Стоявший позади комендант снова крикнул:

– Встать!

Офицер раздраженно оглядывал нары, ожидая, что люди, наконец, подчинятся приказу. Но заключённые лежали не шелохнувшись, словно команда была обращена вовсе не к ним. Терпение нашего гостя истощилось.

– Встать, мерзавцы! – заревел он. – Вы обязаны встать, когда вам приказывают!

Вне себя от ярости он ринулся вглубь камеры, высоко задирая голову, чтобы встретиться с чьим-нибудь взглядом. Но ни одно лицо не было обращено к нему. Все лежали спокойно, будто и не догадываясь о том, что рядом находится такой важный начальник. Задев рукой чей-то матрац, офицер брезгливо поморщился, вытер пальцы большим белоснежным платком и, бормоча проклятия, направился к выходу. Здесь он, однако, остановился, ещё раз обернулся к нам и, сжимая кулаки, зарычал:

– Сегодня же прикажу всех вас уничтожить, мерзавцы! Смотрите, тогда поздно будет! В ногах у меня будете валяться, но пощады не дождетесь!

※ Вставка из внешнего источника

-- ==== Sys2Proof/Proofs/ControlTransfer.lean ====
section
/-! PROOF. Upper immediates, jumps and branches (42_control_transfer.md): the targets and conditions of
the model, computed on words, as the numbers the statements name; then every instruction of the group by
its word and by the lemma of its shape (`writesReg_of_exec`, `jumps_of_exec`, `branches_of_exec`), which
gives the frame. -/

namespace Sys2Proof.Machine

/-! ## The upper immediate -/

/-- A word that U-type encodes is a multiple of 2^12. -/
theorem mod_of_upperImmediateOk {imm : Word} (h : upperImmediateOk imm = true) :
    imm.toNat % 2 ^ 12 = 0 := by
  have hlow : imm.extractLsb' 0 12 = 0#12 := beq_iff_eq.1 h
  have hnat := congrArg BitVec.toNat hlow
  rwa [toNat_extract, Nat.pow_zero, Nat.div_one] at hnat

/-! ## Targets as numbers -/

theorem toInt_jumpOffset (imm : BitVec 21) : (jumpOffset imm).toInt = imm.toInt :=
  BitVec.toInt_signExtend_of_le (by decide)

/-- Clearing bit 0 rounds a number down to an even one, before or after the reduction modulo 2^32, for
the modulus is even. -/
theorem clearBit0_ofInt (x : Int) :
    BitVec.ofInt 32 x &&& 0xFFFFFFFE#32 = BitVec.ofInt 32 (x / 2 * 2) := by
  rw [clearBit0_eq]
  apply BitVec.eq_of_toNat_eq
  rw [BitVec.toNat_ofNat, BitVec.toNat_ofInt, BitVec.toNat_ofInt]
  omega

theorem jalTarget_eq_ofInt (pc : Word) (imm : BitVec 21) :
    pc + jumpOffset imm = BitVec.ofInt 32 ((pc.toNat : Int) + imm.toInt) := by
  rw [add_eq_ofInt, toInt_jumpOffset]

theorem jalrTarget_eq_ofInt (s : State) (rs1 : Reg) (imm : BitVec 12) :
    s.jalrTarget rs1 imm = BitVec.ofInt 32 (((s.reg rs1).toNat + imm.toInt) / 2 * 2) := by
  rw [State.jalrTarget, add_eq_ofInt, toInt_immediate, clearBit0_ofInt]

/-! ## Conditions -/

theorem bne_eq_decide_ne (a b : Word) : (a != b) = decide (a ≠ b) := by
  rw [bne, beq_eq_decide, decide_not]

theorem not_signedLess (a b : Word) : (!signedLess a b) = decide (a.toInt ≥ b.toInt) := by
  rw [signedLess, ← decide_not]
  exact decide_eq_decide.2 Int.not_lt

theorem not_unsignedLess (a b : Word) : (!unsignedLess a b) = decide (a.toNat ≥ b.toNat) := by
  rw [unsignedLess, ← decide_not]
  exact decide_eq_decide.2 Nat.not_lt

/-- A branch whose condition the model computes as c and the statement writes as d. -/
theorem branches_of_condition {i : Instr} {c d : Bool} {imm : BitVec 13} {s : State}
    (h : exec i s = .next (s.branchIf c imm)) (e : c = d) : Branches i d imm s :=
  e ▸ branches_of_exec h

/-! ## The statements -/

/-- Settles O37: LUI's result is the immediate itself, AUIPC's a sum of words. -/
theorem upperImmediateResults : Obligations.UpperImmediateResults := by
  unfold Obligations.UpperImmediateResults
  intro rd imm s h
  exact ⟨decodeWord_of_encode h rfl, decodeWord_of_encode h rfl, writesReg_of_exec rfl rfl,
    mod_of_upperImmediateOk h, writesReg_of_exec rfl (BitVec.add_def _ _)⟩

/-- Settles O38: both jumps are `jumps_of_exec` with their target as a number; JALR's target is computed
from x[rs1] before the link is written, so rd = rs1 is no case of its own. -/
theorem jumpResults : Obligations.JumpResults := by
  unfold Obligations.JumpResults
  refine ⟨fun rd imm s h => ⟨decodeWord_of_encode h rfl, ?_⟩, fun rd rs1 imm s => ?_⟩
  · exact jumps_of_exec rfl (jalTarget_eq_ofInt s.pc imm)
  · exact jumps_of_exec rfl (jalrTarget_eq_ofInt s rs1 imm)

/-- Settles O39: BEQ and BNE test the words' equality, BLT and BLTU decide the comparison itself, BGE and
BGEU its negation. -/
theorem branchResults : Obligations.BranchResults := by
  unfold Obligations.BranchResults
  intro rs1 rs2 imm s h a b
  refine ⟨?_, branches_of_condition rfl (beq_eq_decide a b),
    branches_of_condition rfl (bne_eq_decide_ne a b), branches_of_exec rfl,
    branches_of_condition rfl (not_signedLess a b), branches_of_exec rfl,
    branches_of_condition rfl (not_unsignedLess a b)⟩
  simp only [List.forall_mem_cons]
  exact ⟨decodeWord_of_encode h rfl, decodeWord_of_encode h rfl, decodeWord_of_encode h rfl,
    decodeWord_of_encode h rfl, decodeWord_of_encode h rfl, decodeWord_of_encode h rfl, nofun⟩

end Sys2Proof.Machine
end

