-- ==== Sys2Proof/Machine/Generator.lean ====
section
/-! DEFINITION. The mix function and the generator commands SEED, NEXT, STEP (40_generator.md). -/

namespace Sys2Proof.Machine

/-- `mix` (40_generator.md R80): three shift-xor steps, each on the value of the step before. -/
def mix (x : Word) : Word :=
  let t1 := x ^^^ (x <<< Config.shiftA)
  let t2 := t1 ^^^ (t1 >>> Config.shiftB)
  t2 ^^^ (t2 <<< Config.shiftC)

/-- `mix^n`, mix applied n times (00_scope.md R11). -/
def mixN : Nat → Word → Word
  | 0, x => x
  | n + 1, x => mixN n (mix x)

/-- SEED loads X from the immediate (40_generator.md R82). -/
def execSeed (rsv : BitVec 24) (imm : Word) (s : State) : Result :=
  performChecked rsv .u32 imm false (fun u => ({ u with x := imm, seeded := true }, 0)) s

/-- NEXT draws once: X and RAW become mix of X, which is also the response (40_generator.md R83). -/
def execNext (rsv : BitVec 24) (imm : Word) (s : State) : Result :=
  performChecked rsv .none imm true (fun u => ({ u with x := mix u.x, raw := mix u.x }, mix u.x)) s

/-- STEP draws IMM times and discards the values (40_generator.md R84). -/
def execStep (rsv : BitVec 24) (imm : Word) (s : State) : Result :=
  performChecked rsv .u32 imm true (fun u => ({ u with x := mixN imm.toNat u.x }, 0)) s

end Sys2Proof.Machine
end

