/-- R42, R152: no step changes a byte of a RasterBuffer that has been handed off, takes back a hand-off, reallocates or
resizes the buffer being filled, or changes the pixel of a slot written before. It rests on the invariant, which keeps
the buffers apart (log entry 8). -/
def Obligations.WrittenPixelsAreNeverOverwritten : Prop :=
  ∀ s t : State, s.Inv → step s = .next t →
    (∀ b ∈ s.handedOff, b ∈ t.handedOff ∧
      ∀ a, b.base ≤ a → a < b.base + b.bytes → t.memRead a = s.memRead a) ∧
    ∀ b, s.buffer = some b → ∃ b', (t.buffer = some b' ∧ t.handedOff = s.handedOff ∨
        t.buffer = none ∧ t.handedOff = b' :: s.handedOff) ∧
      b'.base = b.base ∧ b'.bytes = b.bytes ∧ ∀ slot ∈ b.written, slot ∈ b'.written ∧
        ∀ ch, ch < 3 → t.memRead (b.slotAddress slot + ch) = s.memRead (b.slotAddress slot + ch)

/-- R42, R147, R152: the host's ways to break a buffer rule are refused, each under its name: a slot written twice, a
pixel outside the buffer, an allocation mid-fill, one over a buffer handed off, and a pixel or a hand-off with no buffer
open. The refusals are the model's (log entry 8). -/
def Obligations.HostBreachesAreRefused : Prop :=
  ∀ (s : State) (rest : List Event),
    (∀ k slot b, s.agenda = .host (.storePixel k slot) :: rest → s.busy k = false → s.buffer = some b →
      (b.bytes < 3 * slot + 3 → step s = .refused (.nonconformingHost .outsideBuffer)) ∧
      (3 * slot + 3 ≤ b.bytes → slot ∈ b.written → step s = .refused (.nonconformingHost .slotWrittenTwice))) ∧
    (∀ base width height, s.agenda = .host (.allocate base width height) :: rest →
      (∀ b, s.buffer = some b → step s = .refused (.nonconformingHost .reallocation)) ∧
      ∀ b ∈ s.handedOff, ∀ a, s.buffer = none → b.base ≤ a → a < b.base + b.bytes → base ≤ a →
        a < base + 3 * (width.toNat * height.toNat) → step s = .refused (.nonconformingHost .afterHandOff)) ∧
    (s.buffer = none →
      ((∃ k slot, s.agenda = .host (.storePixel k slot) :: rest ∧ s.busy k = false) ∨
        ∃ width height, s.agenda = .host (.handOff width height) :: rest) →
      step s = .refused (.nonconformingHost (if s.handedOff = [] then .noBuffer else .afterHandOff)))

/-- R149, R150, R151: the seeds the host makes from its own variables, with 32-bit wrap: SEED m, SEED aff(m, ..), and
SEED aff(d_row, ..) once that row's draw has been taken. Before that the send is refused, as the model names it (log
entry 8). -/
def Obligations.HostSeedsComeFromItsDraws : Prop :=
  ∀ (s : State) (k : Nat) (rest : List Event), s.busy k = false → unitExists k = true →
    (s.agenda = .send k .seedMaster :: rest → ∃ t, step s = .next t ∧ t.agenda = rest ∧
      (t.port k).cmd = some (commandWord 0 0x01 s.hostMaster)) ∧
    (∀ mul add, s.agenda = .send k (.seedAffine mul add) :: rest → ∃ t, step s = .next t ∧ t.agenda = rest ∧
      (t.port k).cmd = some (commandWord 0 0x01 (s.hostMaster * mul + add))) ∧
    ∀ row mul add, s.agenda = .send k (.seedRow row mul add) :: rest →
      (∀ d, sparseFind s.hostDraws row = some d → ∃ t, step s = .next t ∧ t.agenda = rest ∧
        (t.port k).cmd = some (commandWord 0 0x01 (d * mul + add))) ∧
      (sparseFind s.hostDraws row = none → step s = .refused (.nonconformingHost .drawNotTaken))
end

Он постоял ещё с минуту, ожидая ответа. Потом крякнул и повторил:

– Я вас предупредил, мерзавцы!

– Пусть вернётся Хуан! – крикнул кто-то сверху. Это было уж слишком! Офицер вздрогнул, словно получил пощечину.

– Кто посмел? – заревел он. Лицо его вытянулось. – Я спрашиваю, кто посмел? Вер ватт?..(Кто смеет? (нем.))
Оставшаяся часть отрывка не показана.